Лёнька открыл задвижку и кружочек вьюшки, выложил кряжистые, большие поленья аккуратным «колодезем», внутрь засунул ветки поменьше и скомканный кусок пожелтевшей газеты за 1994 год. И, чувствуя себя, по меньшей мере, древним волхвом, чиркнул зажигалкой. Бумага занялась, затрещали в огне сухие ветки. Лис звякнул тяжёлой кочергой о кирпичную кладку и задвинул «колодезь» подальше в устье.

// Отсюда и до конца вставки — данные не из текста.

/-- INX, INY, DEX and DEY step their register modulo 256 and set N and Z by it (R185, R186, R187, R188). -/
def Obligations.IndexIncrementDecrement : Prop :=
  ∀ s : State,
    (let v : Byte := BitVec.ofNat 8 ((s.x.toNat + 1) % 256)
     Gives .inx [0xE8] 2 s { s with x := v, p := flagsNZ s.p v }) ∧
    (let v : Byte := BitVec.ofNat 8 ((s.y.toNat + 1) % 256)
     Gives .iny [0xC8] 2 s { s with y := v, p := flagsNZ s.p v }) ∧
    (let v : Byte := BitVec.ofNat 8 ((s.x.toNat + 255) % 256)
     Gives .dex [0xCA] 2 s { s with x := v, p := flagsNZ s.p v }) ∧
    (let v : Byte := BitVec.ofNat 8 ((s.y.toNat + 255) % 256)
     Gives .dey [0x88] 2 s { s with y := v, p := flagsNZ s.p v })

/-! ### Read-modify-write -/

/-- The four shift cores by value: result, carry out, N and Z, with V and D untouched (R200). -/
def Obligations.ShiftCoresFollowRule : Prop :=
  ∀ (m : Byte) (p : Status),
    aslCore m p = aslRule m p ∧ lsrCore m p = lsrRule m p ∧ rolCore m p = rolRule m p ∧ rorCore m p = rorRule m p ∧
    (lsrCore m p).2.n = false ∧
    ∀ q ∈ [(aslCore m p).2, (lsrCore m p).2, (rolCore m p).2, (rorCore m p).2],
      q.v = p.v ∧ q.b = p.b ∧ q.d = p.d ∧ q.i = p.i

/-- INC, DEC, ASL, LSR, ROL and ROR replace their byte, in memory or in A, and set the flags of their core (R183, R184, R201, R202, R203, R204). -/
def Obligations.ModifyInstructions : Prop :=
  ∀ (s : State) (n : Byte) (nn : Word),
    ModifiesMemory (incRows n nn) s incRule ∧ ModifiesMemory (decRows n nn) s decRule ∧
    ModifiesMemory (aslRows n nn) s aslRule ∧ ModifiesMemory (lsrRows n nn) s lsrRule ∧
    ModifiesMemory (rolRows n nn) s rolRule ∧ ModifiesMemory (rorRows n nn) s rorRule ∧
    (let r := aslRule s.a s.p
     Gives .aslAcc [0x0A] 2 s { s with a := r.1, p := r.2 }) ∧
    (let r := lsrRule s.a s.p
     Gives .lsrAcc [0x4A] 2 s { s with a := r.1, p := r.2 }) ∧
    (let r := rolRule s.a s.p
     Gives .rolAcc [0x2A] 2 s { s with a := r.1, p := r.2 }) ∧
    (let r := rorRule s.a s.p
     Gives .rorAcc [0x6A] 2 s { s with a := r.1, p := r.2 })

/-- SLO, RLA, SRE, RRA, DCP and ISC: the first operation on memory, the second on A with its result (R240, R241, R242, R243, R246, R247). -/
def Obligations.CompositeInstructions : Prop :=
  ∀ (s : State) (n : Byte) (nn : Word),
    Composes (sloRows n nn) s aslRule (fun a r p => (a ||| r, flagsNZ p (a ||| r))) 0 ∧
    Composes (rlaRows n nn) s rolRule (fun a r p => (a &&& r, flagsNZ p (a &&& r))) 0 ∧
    Composes (sreRows n nn) s lsrRule (fun a r p => (a ^^^ r, flagsNZ p (a ^^^ r))) 0 ∧
    Composes (rraRows n nn) s rorRule addCore (decimalCost s.p) ∧
    Composes (dcpRows n nn) s (fun m p => (BitVec.ofNat 8 ((m.toNat + 255) % 256), p)) (fun a r p => (a, compareFlags p a r)) 0 ∧
    Composes (iscRows n nn) s (fun m p => (BitVec.ofNat 8 ((m.toNat + 1) % 256), p)) subCore (decimalCost s.p)

/-- ANC, ALR, ARR and SBX: their register, N, Z, C and V, with no decimal mode (R248, R249, R250, R251). -/
def Obligations.ImmediateComposites : Prop :=
  ∀ (s : State) (n : Byte),
    (let r := s.a &&& n
     Gives (.anc0B n) [0x0B, n] 2 s { s with a := r, p := { flagsNZ s.p r with c := r.getLsbD 7 } } ∧
     Gives (.anc2B n) [0x2B, n] 2 s { s with a := r, p := { flagsNZ s.p r with c := r.getLsbD 7 } }) ∧
    (let r := lsrRule (s.a &&& n) s.p
     Gives (.alr n) [0x4B, n] 2 s { s with a := r.1, p := r.2 }) ∧
    (let r : Byte := BitVec.ofNat 8 ((s.a &&& n).toNat / 2 + 128 * s.p.c.toNat)
     Gives (.arr n) [0x6B, n] 2 s { s with a := r, p := { flagsNZ s.p r with c := r.getLsbD 6, v := r.getLsbD 6 ^^ r.getLsbD 5 } }) ∧
    (let t := s.a &&& s.x
     Gives (.sbx n) [0xCB, n] 2 s { s with x := BitVec.ofInt 8 (t.toNat - n.toNat), p := compareFlags s.p t n })

/-! ### Control transfer -/

/-- JMP absolute goes to its operand; JMP indirect to the word at its pointer, with the page-wrap of the high byte (R210, R211, R124). -/
def Obligations.JumpInstructions : Prop :=
  ∀ (s : State) (nn ptr : Word),
    Gives (.jmpAbs nn) [0x4C, loByte nn, hiByte nn] 3 s { s with pc := nn } ∧
    (let lo := load s ptr
     let hi := load lo.2 (if ptr.toNat % 256 = 255 then BitVec.ofNat 16 (ptr.toNat - 255) else ptr + 1)
     EachCompletes [⟨.jmpInd ptr, [0x6C, loByte ptr, hiByte ptr], 5, ()⟩] s fun _ t =>
       RegsAre t s.a s.x s.y s.sp (BitVec.ofNat 16 (256 * hi.1.toNat + lo.1.toNat)) ∧ t.p = s.p ∧ HiddenKept s t ∧
       t.penalty = s.penalty ∧ OnlyRead s hi.2 t)

/-- JSR pushes the address of its last byte, high byte first, and jumps; RTS pulls it and goes one past it (R212, R213). -/
def Obligations.SubroutineInstructions : Prop :=
  (∀ (s : State) (nn : Word), let ret := s.pc - 1
    EachCompletes [⟨.jsr nn, [0x20, loByte nn, hiByte nn], 6, ()⟩] s fun _ t =>
      t = { push (push s (hiByte ret)) (loByte ret) with pc := nn } ∧ RegsAre t s.a s.x s.y (s.sp - 2) nn ∧ t.p = s.p ∧
      HiddenKept s t ∧ t.penalty = s.penalty ∧
      (stackReady2 s = true → peek t (stackAddr s.sp) = some (hiByte ret) ∧ peek t (stackAddr (s.sp - 1)) = some (loByte ret)) ∧
      (∀ addr, OutsideCell s addr (stackAddr s.sp) → OutsideCell s addr (stackAddr (s.sp - 1)) → peek t addr = peek s addr)) ∧
  (∀ s : State, let lo := pull s
    let hi := pull lo.2
    EachCompletes [⟨.rts, [0x60], 6, ()⟩] s fun _ t =>
      RegsAre t s.a s.x s.y (s.sp + 2) (BitVec.ofNat 16 ((256 * hi.1.toNat + lo.1.toNat + 1) % 65536)) ∧ t.p = s.p ∧
      HiddenKept s t ∧ t.penalty = s.penalty ∧ OnlyRead s hi.2 t)

/-- RTS after JSR returns to the instruction after the JSR with S, A, X, Y and P as they were (45_control R212, 45_control R213). -/
def Obligations.JsrThenRts : Prop :=
  ∀ (s : State) (nn : Word), stackReady2 s = true →
    Completes (.jsr nn) s fun u => u.pc = nn ∧ Completes .rts u fun t => RegsAre t s.a s.x s.y s.sp s.pc ∧ t.p = s.p

/-- The eight branches: taken exactly on their condition, to PC plus the signed displacement, at 1 or 2 extra cycles (R125, R128, R214, R215, R216, R217, R218, R219, R220, R221, R222). -/
def Obligations.BranchInstructions : Prop :=
  ∀ (s : State) (d : Byte), let target : Word := BitVec.ofInt 16 (s.pc.toNat + d.toInt)
    EachCompletes (branchRows d) s fun cond t =>
      t = if cond s.p then
          { s with pc := target, penalty := s.penalty + if pageOf s.pc = pageOf target then 1 else 2 }
        else s

/-! ### BRK, RTI and interrupts -/

/-- The interrupt entry and BRK: what is pushed, where, what P becomes, and where PC goes (R223, R271). -/
def Obligations.BrkAndInterruptEntry : Prop :=
  (∀ (s : State) (b : Bool), Entered b s.pc s (interruptEntry b s)) ∧
  (∀ s : State, EachCompletes [⟨.brk, [0x00, 0x00], 7, ()⟩] s fun _ t => Entered true (s.pc + 1) s t)

/-- RTI pulls P, then PCL, then PCH, with no address adjustment (R224). -/
def Obligations.RtiInstruction : Prop :=
  ∀ s : State, let v := pull s
    let lo := pull v.2
    let hi := pull lo.2
    EachCompletes [⟨.rti, [0x40], 6, ()⟩] s fun _ t =>
      RegsAre t s.a s.x s.y (s.sp + 3) (BitVec.ofNat 16 (256 * hi.1.toNat + lo.1.toNat)) ∧ t.p = pulledFlags v.1 ∧
      HiddenKept s t ∧ t.penalty = s.penalty ∧ OnlyRead s hi.2 t

/-- RTI after BRK restores PC to the BRK address + 2, S, and every flag, with B cleared (60_exceptions R276, 60_exceptions R275, 45_control R223, 45_control R224). -/
def Obligations.BrkThenRti : Prop :=
  ∀ s : State, stackReady3 s = true →
    Completes .brk s fun u => u.p.i = true ∧ Completes .rti u fun t =>
      RegsAre t s.a s.x s.y s.sp (s.pc + 1) ∧ t.p = { s.p with b := false }

/-- An IRQ is taken at the start of a step exactly when HAS_IRQ, the request level and I = 0, and only by a CPU that is not jammed (60_exceptions R272, 60_exceptions R274, 60_exceptions R275, 70_reset_and_hazards R299). -/
def Obligations.IrqEntry : Prop :=
  (∀ s : State, irqTaken s = true ↔ s.cfg.hasIrq = true ∧ s.irq = true ∧ s.p.i = false) ∧
  (∀ s : State, s.jammed = false → irqTaken s = true → ∃ t, cpuStep s = .next (t, s.cfg.irqCycles) ∧
    Entered false s.pc s t ∧ irqTaken t = false) ∧
  (∀ s : State, s.jammed = true → irqTaken s = true → cpuStep s = .next (s, 0)) ∧
  Config.console.hasIrq = false ∧ Config.console.irqCycles = 7

/-! ### Flag instructions, NOPs and unstable slots -/

/-- The seven flag instructions write their one flag and nothing else (R230, R231, R232, R233, R234, R235, R236). -/
def Obligations.FlagInstructions : Prop :=
  ∀ s : State,
    Gives .clc [0x18] 2 s { s with p := { s.p with c := false } } ∧
    Gives .sec [0x38] 2 s { s with p := { s.p with c := true } } ∧
    Gives .cli [0x58] 2 s { s with p := { s.p with i := false } } ∧
    Gives .sei [0x78] 2 s { s with p := { s.p with i := true } } ∧
    Gives .cld [0xD8] 2 s { s with p := { s.p with d := false } } ∧
    Gives .sed [0xF8] 2 s { s with p := { s.p with d := true } } ∧
    Gives .clv [0xB8] 2 s { s with p := { s.p with v := false } }

/-- The 28 NOPs change nothing but PC, and one penalty cycle for a page cross of the absolute,X forms (R237, R253). -/
def Obligations.NopInstructions : Prop :=
  ∀ (s : State) (n : Byte) (nn : Word),
    EachCompletes impliedNopRows s (fun _ t => t = s) ∧
    EachCompletes immediateNopRows s (fun _ t => t = { s with pc := s.pc + 1 }) ∧
    EachCompletes (nopRows n nn) s (fun m t => t = { s with penalty := s.penalty + crossCost (.memory m) s })
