theorem store_evolves (s : State) (addr : Word) (v : Byte) : s.Evolves (store s addr v) := by
  cases hr : route s addr with
  | unmapped => rw [store_unmapped hr]; exact State.Evolves.refl s
  | device k r w =>
    rw [store_device hr]
    exact State.Evolves.of_eq rfl rfl rfl (recordAccess_ticks _ _ _) rfl
  | cell k m off =>
    cases hw : m.readOnly with
    | true => rw [store_readOnly hr hw]; exact State.Evolves.refl s
    | false =>
      rw [store_cell hr hw]
      have hk := route_cell_memory hr
      refine ⟨rfl, rfl, rfl, rfl, by simp, fun j m₀ hj => ?_⟩
      by_cases hjk : k = j
      · subst hjk
        rw [hk] at hj
        cases hj
        have hlt : k < s.memories.length := (List.getElem?_eq_some_iff.mp hk).1
        exact ⟨m.put off v, by simp [hlt],
          ⟨rfl, rfl, rfl, rfl, fun h => by simp [hw] at h, fun h => Memory.put_wf h off v⟩⟩
      · exact ⟨m₀, by simpa [List.getElem?_set_ne hjk] using hj, Memory.Evolves.refl m₀⟩

/-! ### The Bus reads and writes no register -/

theorem load_setA (s : State) (r : Byte) (addr : Word) : load (s.setA r) addr = ((load s addr).1, (load s addr).2.setA r) := by
  unfold load
  rw [route_congr (t := s.setA r) (s := s) rfl rfl]
  split <;> rfl

theorem store_setA (s : State) (r : Byte) (addr : Word) (v : Byte) : store (s.setA r) addr v = (store s addr v).setA r := by
  unfold store
  rw [route_congr (t := s.setA r) (s := s) rfl rfl]
  split <;> (try split) <;> rfl

theorem load_setX (s : State) (r : Byte) (addr : Word) : load (s.setX r) addr = ((load s addr).1, (load s addr).2.setX r) := by
  unfold load
  rw [route_congr (t := s.setX r) (s := s) rfl rfl]
  split <;> rfl

theorem store_setX (s : State) (r : Byte) (addr : Word) (v : Byte) : store (s.setX r) addr v = (store s addr v).setX r := by
  unfold store
  rw [route_congr (t := s.setX r) (s := s) rfl rfl]
  split <;> (try split) <;> rfl

theorem load_setY (s : State) (r : Byte) (addr : Word) : load (s.setY r) addr = ((load s addr).1, (load s addr).2.setY r) := by
  unfold load
  rw [route_congr (t := s.setY r) (s := s) rfl rfl]
  split <;> rfl

theorem store_setY (s : State) (r : Byte) (addr : Word) (v : Byte) : store (s.setY r) addr v = (store s addr v).setY r := by
  unfold store
  rw [route_congr (t := s.setY r) (s := s) rfl rfl]
  split <;> (try split) <;> rfl

theorem load_setSp (s : State) (r : Byte) (addr : Word) : load (s.setSp r) addr = ((load s addr).1, (load s addr).2.setSp r) := by
  unfold load
  rw [route_congr (t := s.setSp r) (s := s) rfl rfl]
  split <;> rfl

theorem store_setSp (s : State) (r : Byte) (addr : Word) (v : Byte) : store (s.setSp r) addr v = (store s addr v).setSp r := by
  unfold store
  rw [route_congr (t := s.setSp r) (s := s) rfl rfl]
  split <;> (try split) <;> rfl

theorem load_setPc (s : State) (r : Word) (addr : Word) : load (s.setPc r) addr = ((load s addr).1, (load s addr).2.setPc r) := by
  unfold load
  rw [route_congr (t := s.setPc r) (s := s) rfl rfl]
  split <;> rfl

theorem store_setPc (s : State) (r : Word) (addr : Word) (v : Byte) : store (s.setPc r) addr v = (store s addr v).setPc r := by
  unfold store
  rw [route_congr (t := s.setPc r) (s := s) rfl rfl]
  split <;> (try split) <;> rfl

theorem load_setP (s : State) (r : Status) (addr : Word) : load (s.setP r) addr = ((load s addr).1, (load s addr).2.setP r) := by
  unfold load
  rw [route_congr (t := s.setP r) (s := s) rfl rfl]
  split <;> rfl

theorem store_setP (s : State) (r : Status) (addr : Word) (v : Byte) : store (s.setP r) addr v = (store s addr v).setP r := by
  unfold store
  rw [route_congr (t := s.setP r) (s := s) rfl rfl]
  split <;> (try split) <;> rfl

theorem load_setCurrentOpcode (s : State) (r : Byte) (addr : Word) : load (s.setCurrentOpcode r) addr = ((load s addr).1, (load s addr).2.setCurrentOpcode r) := by
  unfold load
  rw [route_congr (t := s.setCurrentOpcode r) (s := s) rfl rfl]
  split <;> rfl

Посмотрел, как он разгорается, а потом снял куртку, повесил в прихожей на гвоздик, внизу поставил ботинки и вернулся к горячему зёву. Теперь он уже совсем освоился и с детским восторгом наблюдал, как топится печка. Дым шёл вверх, поднимался по трубе и прямым столбом уходил к Стожарам.

После полуночи пришла бабка Маруся:

— Посмотреть, всё ль верно запомнил, дурень городской. Не ровен час, угоришь…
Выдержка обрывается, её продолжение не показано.